Source data
◇ ◇ ◇ ◇ ◇ ◇ ◇

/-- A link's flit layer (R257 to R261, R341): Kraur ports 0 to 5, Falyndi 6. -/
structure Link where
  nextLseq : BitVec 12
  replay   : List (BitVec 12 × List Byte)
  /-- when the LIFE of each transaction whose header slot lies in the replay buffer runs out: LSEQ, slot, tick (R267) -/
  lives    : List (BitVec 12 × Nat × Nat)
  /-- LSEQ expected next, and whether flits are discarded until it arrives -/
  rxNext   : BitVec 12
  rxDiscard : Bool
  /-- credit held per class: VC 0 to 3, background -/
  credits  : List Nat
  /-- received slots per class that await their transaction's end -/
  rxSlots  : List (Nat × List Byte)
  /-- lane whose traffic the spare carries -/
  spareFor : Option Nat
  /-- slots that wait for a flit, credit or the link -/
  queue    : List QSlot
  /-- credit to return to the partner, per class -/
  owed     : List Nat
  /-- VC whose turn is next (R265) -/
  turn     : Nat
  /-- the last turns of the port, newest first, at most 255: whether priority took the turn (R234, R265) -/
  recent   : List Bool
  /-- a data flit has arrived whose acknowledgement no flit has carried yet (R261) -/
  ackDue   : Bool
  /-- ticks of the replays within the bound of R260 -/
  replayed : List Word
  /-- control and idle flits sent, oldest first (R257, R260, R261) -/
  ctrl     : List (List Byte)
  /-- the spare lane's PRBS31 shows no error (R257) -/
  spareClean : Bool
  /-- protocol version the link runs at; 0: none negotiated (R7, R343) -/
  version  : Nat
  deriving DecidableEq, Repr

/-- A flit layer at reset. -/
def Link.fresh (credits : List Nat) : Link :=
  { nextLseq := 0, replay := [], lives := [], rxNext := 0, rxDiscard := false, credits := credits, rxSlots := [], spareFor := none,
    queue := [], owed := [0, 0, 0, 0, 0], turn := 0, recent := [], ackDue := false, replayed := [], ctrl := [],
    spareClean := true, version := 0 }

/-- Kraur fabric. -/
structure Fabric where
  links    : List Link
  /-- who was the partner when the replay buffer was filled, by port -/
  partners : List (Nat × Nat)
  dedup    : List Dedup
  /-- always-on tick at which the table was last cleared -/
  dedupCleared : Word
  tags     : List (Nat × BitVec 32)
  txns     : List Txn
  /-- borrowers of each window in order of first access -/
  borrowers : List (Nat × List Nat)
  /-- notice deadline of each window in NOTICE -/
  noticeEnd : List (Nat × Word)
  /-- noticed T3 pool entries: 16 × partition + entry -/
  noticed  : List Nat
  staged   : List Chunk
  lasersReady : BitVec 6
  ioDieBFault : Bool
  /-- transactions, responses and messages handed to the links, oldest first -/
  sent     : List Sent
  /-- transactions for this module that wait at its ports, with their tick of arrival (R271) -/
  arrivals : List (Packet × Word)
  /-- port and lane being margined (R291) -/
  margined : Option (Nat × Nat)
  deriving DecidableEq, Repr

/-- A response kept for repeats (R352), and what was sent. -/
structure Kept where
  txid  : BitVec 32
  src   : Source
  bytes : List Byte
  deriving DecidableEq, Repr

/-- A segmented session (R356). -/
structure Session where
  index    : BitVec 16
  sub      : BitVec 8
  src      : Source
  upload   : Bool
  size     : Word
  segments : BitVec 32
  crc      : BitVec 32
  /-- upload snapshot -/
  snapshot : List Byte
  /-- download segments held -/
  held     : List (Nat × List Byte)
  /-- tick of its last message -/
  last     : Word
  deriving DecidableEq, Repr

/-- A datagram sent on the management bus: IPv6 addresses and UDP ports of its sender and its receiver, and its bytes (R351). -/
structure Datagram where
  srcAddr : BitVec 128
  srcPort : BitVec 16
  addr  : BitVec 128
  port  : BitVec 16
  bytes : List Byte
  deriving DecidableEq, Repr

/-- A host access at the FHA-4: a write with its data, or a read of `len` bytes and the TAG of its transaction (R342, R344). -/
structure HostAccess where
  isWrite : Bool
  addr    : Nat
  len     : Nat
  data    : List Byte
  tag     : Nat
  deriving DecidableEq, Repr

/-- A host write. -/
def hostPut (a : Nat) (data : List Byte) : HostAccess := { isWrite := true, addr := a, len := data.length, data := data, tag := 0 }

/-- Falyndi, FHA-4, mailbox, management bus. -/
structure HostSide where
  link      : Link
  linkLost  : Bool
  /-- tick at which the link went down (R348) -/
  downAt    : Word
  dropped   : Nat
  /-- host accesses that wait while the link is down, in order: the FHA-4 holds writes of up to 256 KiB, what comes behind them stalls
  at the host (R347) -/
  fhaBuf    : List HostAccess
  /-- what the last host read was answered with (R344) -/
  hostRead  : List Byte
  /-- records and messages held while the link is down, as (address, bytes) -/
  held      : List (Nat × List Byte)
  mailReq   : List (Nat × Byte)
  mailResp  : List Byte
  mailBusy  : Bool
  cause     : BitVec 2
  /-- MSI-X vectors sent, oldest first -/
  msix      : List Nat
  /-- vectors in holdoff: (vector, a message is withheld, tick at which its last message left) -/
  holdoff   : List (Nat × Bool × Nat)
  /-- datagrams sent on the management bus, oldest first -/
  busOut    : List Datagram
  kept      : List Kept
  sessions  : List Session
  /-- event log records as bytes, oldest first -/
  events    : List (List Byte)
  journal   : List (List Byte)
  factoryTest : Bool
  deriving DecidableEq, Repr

◇ ◇ ◇ ◇ ◇ ◇ ◇

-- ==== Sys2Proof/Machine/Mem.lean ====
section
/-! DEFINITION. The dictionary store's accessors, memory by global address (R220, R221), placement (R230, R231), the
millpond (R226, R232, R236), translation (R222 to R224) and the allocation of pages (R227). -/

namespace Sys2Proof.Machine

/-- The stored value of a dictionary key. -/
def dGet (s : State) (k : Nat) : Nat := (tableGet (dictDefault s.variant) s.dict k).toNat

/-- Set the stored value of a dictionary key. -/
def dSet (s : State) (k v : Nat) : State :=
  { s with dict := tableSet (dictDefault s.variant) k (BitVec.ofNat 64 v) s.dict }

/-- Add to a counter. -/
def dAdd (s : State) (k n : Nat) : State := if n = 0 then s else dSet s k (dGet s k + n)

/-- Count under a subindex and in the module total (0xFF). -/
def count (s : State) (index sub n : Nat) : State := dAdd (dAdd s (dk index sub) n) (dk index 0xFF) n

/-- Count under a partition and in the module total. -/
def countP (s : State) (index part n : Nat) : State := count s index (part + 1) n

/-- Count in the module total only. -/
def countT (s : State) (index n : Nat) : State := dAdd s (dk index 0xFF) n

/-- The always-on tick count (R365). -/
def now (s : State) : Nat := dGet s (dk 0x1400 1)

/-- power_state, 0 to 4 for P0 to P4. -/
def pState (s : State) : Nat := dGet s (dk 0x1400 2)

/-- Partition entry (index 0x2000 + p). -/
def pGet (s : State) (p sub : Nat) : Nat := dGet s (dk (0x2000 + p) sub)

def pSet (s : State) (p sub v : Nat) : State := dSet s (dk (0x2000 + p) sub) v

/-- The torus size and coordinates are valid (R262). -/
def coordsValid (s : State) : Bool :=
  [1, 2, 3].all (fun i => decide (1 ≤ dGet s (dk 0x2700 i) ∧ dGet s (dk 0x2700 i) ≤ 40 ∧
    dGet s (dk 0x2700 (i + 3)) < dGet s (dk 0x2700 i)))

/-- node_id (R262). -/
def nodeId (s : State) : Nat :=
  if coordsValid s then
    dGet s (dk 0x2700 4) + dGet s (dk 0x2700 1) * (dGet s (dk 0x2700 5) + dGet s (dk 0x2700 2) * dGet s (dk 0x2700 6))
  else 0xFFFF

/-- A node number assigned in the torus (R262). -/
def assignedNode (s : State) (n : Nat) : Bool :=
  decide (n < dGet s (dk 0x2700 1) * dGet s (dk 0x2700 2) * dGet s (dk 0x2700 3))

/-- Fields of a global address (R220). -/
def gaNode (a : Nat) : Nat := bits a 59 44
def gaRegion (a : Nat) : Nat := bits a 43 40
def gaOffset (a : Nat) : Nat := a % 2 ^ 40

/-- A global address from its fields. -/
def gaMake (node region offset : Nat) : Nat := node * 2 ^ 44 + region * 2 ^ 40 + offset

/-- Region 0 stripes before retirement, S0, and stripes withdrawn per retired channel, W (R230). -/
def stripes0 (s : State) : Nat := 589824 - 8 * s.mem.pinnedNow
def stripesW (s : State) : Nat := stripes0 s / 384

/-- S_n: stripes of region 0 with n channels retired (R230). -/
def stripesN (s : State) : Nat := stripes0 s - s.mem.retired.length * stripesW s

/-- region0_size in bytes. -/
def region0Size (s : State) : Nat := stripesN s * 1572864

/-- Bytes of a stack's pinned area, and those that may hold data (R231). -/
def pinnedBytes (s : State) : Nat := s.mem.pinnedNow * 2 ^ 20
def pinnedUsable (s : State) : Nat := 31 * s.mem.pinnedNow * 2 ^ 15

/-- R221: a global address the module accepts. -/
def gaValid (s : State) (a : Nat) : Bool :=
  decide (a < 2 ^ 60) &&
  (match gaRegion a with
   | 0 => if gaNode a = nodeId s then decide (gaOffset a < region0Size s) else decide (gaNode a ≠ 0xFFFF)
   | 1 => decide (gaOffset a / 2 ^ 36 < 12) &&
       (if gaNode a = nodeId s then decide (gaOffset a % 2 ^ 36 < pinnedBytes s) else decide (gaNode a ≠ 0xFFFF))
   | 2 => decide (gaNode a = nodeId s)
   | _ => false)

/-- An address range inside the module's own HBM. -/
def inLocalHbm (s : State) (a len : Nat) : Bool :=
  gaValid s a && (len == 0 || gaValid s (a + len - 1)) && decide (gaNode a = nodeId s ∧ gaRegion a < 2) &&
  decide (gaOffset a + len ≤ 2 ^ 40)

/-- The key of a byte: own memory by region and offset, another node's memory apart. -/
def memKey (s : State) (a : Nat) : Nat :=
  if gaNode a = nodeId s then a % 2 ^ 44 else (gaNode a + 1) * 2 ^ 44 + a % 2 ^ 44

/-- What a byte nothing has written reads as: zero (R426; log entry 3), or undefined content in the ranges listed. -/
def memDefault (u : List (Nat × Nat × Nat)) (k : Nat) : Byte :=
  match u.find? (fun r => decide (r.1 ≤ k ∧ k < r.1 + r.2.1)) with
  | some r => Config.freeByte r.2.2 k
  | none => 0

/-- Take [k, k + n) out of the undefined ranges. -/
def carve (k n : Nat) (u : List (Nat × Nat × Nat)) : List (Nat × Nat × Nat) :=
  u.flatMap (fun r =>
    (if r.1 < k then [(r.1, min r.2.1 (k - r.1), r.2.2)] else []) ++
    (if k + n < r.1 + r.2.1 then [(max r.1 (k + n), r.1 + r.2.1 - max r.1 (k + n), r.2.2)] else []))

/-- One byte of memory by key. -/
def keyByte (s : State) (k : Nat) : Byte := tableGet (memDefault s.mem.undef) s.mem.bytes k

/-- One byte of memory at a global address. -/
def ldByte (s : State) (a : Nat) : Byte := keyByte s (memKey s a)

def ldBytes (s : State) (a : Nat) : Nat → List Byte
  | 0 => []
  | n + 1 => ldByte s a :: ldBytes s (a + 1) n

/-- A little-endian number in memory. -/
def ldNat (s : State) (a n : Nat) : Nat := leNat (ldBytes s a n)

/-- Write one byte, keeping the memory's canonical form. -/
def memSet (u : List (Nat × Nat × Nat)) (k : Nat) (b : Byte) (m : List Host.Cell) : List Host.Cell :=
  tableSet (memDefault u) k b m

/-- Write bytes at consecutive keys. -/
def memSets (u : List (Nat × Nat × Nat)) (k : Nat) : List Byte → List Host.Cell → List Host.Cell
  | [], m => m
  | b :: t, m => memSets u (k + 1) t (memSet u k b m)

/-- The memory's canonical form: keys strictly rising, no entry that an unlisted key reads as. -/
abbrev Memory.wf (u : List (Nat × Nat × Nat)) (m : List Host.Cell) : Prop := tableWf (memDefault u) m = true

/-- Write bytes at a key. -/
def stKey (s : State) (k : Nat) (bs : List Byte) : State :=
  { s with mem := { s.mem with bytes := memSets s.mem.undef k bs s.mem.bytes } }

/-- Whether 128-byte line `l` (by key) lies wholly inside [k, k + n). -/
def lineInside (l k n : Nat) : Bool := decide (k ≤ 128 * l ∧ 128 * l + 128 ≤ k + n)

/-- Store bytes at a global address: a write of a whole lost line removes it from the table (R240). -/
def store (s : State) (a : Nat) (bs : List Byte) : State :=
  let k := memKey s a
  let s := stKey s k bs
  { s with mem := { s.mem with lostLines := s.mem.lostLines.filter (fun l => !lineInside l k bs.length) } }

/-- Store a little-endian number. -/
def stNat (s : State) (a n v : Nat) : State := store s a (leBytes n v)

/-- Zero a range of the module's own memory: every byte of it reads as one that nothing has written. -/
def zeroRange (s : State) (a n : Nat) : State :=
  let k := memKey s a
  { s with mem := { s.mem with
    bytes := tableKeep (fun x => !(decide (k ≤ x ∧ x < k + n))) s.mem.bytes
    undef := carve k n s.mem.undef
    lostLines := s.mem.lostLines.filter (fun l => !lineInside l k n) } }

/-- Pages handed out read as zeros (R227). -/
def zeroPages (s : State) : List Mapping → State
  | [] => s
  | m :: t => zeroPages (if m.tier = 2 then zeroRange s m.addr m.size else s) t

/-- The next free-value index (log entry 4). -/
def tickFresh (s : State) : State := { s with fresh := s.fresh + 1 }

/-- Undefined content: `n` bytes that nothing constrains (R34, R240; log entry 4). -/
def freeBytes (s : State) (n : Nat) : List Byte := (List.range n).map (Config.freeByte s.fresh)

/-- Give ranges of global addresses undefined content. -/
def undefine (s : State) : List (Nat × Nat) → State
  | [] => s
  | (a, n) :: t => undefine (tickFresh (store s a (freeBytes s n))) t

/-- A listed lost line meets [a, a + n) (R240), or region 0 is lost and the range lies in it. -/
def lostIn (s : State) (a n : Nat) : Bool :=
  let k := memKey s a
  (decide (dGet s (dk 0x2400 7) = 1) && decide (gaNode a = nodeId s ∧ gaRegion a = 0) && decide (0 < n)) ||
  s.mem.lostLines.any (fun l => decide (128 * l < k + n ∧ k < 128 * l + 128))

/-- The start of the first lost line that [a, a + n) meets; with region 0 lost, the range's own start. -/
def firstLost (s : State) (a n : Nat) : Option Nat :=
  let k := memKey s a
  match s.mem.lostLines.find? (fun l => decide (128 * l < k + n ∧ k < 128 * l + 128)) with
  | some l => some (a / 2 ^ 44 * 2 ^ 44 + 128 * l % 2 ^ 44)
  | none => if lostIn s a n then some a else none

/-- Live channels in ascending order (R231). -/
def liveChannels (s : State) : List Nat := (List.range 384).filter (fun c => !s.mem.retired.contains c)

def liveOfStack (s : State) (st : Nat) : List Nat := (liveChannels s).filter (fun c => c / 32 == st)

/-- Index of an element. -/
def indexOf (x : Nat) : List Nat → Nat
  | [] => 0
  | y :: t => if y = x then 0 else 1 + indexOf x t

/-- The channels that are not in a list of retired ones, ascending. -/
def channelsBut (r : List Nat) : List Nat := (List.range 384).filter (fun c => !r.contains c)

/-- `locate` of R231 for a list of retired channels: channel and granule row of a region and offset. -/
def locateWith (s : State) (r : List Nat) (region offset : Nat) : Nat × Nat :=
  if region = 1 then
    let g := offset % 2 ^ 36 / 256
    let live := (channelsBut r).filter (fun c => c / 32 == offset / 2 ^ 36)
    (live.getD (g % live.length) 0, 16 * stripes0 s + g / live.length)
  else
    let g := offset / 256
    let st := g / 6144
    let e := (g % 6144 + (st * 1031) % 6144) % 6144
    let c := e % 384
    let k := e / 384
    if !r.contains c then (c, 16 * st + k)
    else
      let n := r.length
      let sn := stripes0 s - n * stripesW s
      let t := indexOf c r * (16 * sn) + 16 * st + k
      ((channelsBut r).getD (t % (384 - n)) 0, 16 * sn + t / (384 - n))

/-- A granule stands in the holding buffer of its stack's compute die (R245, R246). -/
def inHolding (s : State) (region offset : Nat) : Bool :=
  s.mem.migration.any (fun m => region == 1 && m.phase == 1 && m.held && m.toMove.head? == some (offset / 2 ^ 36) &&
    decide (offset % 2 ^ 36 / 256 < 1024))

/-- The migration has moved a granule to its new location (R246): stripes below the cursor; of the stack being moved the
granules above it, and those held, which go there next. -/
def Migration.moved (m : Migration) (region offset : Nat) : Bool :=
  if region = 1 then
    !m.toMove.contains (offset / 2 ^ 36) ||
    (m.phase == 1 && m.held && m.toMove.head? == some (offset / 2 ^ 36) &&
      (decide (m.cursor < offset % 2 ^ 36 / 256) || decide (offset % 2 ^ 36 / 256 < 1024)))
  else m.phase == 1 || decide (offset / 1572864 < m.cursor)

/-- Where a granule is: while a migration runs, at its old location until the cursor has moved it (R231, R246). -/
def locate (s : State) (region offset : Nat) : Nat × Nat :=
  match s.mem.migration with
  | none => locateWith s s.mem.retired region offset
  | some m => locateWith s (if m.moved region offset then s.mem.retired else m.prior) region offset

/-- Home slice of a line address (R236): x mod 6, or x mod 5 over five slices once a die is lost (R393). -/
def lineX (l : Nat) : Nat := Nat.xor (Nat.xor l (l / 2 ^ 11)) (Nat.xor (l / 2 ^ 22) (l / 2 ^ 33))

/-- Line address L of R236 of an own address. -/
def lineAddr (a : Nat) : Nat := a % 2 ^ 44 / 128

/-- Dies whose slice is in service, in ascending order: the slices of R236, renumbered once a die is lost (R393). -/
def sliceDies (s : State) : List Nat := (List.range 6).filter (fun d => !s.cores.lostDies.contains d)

◇ ◇ ◇ ◇ ◇ ◇ ◇

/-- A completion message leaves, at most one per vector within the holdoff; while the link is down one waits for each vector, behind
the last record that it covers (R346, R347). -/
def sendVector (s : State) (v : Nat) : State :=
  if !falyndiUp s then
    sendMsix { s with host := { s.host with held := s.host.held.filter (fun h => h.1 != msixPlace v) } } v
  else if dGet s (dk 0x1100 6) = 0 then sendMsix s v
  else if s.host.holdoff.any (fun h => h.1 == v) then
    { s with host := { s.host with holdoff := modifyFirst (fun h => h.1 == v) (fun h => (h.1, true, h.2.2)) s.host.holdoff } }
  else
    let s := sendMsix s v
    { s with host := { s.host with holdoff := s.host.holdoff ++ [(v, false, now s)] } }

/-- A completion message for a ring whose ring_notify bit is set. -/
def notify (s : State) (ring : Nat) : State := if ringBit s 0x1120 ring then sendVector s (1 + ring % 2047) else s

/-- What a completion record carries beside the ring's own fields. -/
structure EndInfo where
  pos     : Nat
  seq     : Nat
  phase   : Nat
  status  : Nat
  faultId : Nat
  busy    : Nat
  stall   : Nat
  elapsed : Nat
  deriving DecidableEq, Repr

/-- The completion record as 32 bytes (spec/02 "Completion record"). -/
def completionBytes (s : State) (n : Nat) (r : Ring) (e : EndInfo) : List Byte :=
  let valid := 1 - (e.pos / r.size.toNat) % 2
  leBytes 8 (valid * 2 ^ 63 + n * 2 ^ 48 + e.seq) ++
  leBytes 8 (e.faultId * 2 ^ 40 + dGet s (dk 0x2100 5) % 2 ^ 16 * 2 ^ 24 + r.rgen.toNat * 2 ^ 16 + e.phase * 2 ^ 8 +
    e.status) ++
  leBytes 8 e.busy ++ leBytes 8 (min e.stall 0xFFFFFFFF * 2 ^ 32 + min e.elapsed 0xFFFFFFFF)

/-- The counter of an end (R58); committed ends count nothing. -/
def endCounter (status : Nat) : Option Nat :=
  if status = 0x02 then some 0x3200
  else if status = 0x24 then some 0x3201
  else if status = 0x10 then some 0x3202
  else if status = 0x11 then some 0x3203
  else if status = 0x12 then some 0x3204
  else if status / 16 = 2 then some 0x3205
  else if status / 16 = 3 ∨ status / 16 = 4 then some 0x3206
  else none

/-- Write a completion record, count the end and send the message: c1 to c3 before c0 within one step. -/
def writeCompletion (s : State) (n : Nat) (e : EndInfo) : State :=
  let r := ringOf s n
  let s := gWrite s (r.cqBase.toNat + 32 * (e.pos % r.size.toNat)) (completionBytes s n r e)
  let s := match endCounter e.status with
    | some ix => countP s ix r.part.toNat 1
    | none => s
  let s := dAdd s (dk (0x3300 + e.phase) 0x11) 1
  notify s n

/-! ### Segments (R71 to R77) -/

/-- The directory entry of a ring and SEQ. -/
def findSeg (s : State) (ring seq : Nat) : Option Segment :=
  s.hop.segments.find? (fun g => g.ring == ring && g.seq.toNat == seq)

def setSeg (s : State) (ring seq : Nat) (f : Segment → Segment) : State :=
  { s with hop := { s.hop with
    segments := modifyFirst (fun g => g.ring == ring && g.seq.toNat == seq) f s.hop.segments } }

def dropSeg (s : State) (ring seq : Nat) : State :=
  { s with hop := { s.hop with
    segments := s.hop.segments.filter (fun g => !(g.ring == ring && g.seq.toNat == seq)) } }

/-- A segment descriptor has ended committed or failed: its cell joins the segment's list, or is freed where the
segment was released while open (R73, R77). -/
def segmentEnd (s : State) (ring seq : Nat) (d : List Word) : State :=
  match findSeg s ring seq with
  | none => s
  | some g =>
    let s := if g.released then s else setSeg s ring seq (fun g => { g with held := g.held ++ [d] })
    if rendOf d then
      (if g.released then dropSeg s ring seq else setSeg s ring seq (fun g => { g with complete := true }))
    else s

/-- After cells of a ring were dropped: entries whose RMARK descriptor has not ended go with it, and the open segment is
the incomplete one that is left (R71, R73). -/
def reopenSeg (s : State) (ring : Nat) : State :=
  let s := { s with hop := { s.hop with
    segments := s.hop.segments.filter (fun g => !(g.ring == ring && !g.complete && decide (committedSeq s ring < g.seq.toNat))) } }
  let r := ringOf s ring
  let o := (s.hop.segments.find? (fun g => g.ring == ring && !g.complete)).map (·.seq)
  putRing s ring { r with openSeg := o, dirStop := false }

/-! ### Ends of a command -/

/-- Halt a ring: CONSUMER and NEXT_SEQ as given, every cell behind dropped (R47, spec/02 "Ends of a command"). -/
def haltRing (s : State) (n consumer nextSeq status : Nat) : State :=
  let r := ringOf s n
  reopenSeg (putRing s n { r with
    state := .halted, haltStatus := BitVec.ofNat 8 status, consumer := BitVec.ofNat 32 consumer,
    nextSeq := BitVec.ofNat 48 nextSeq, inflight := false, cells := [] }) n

◇ ◇ ◇ ◇ ◇ ◇ ◇

In the entries above, the lines between the one holding "Falyndi 6. -/" and the one holding "transaction's end -/", inclusive, are to be printed exactly as written, and those alone.

Solution for this task
/-- A link's flit layer (R257 to R261, R341): Kraur ports 0 to 5, Falyndi 6. -/
structure Link where
  nextLseq : BitVec 12
  replay   : List (BitVec 12 × List Byte)
  /-- when the LIFE of each transaction whose header slot lies in the replay buffer runs out: LSEQ, slot, tick (R267) -/
  lives    : List (BitVec 12 × Nat × Nat)
  /-- LSEQ expected next, and whether flits are discarded until it arrives -/
  rxNext   : BitVec 12
  rxDiscard : Bool
  /-- credit held per class: VC 0 to 3, background -/
  credits  : List Nat
  /-- received slots per class that await their transaction's end -/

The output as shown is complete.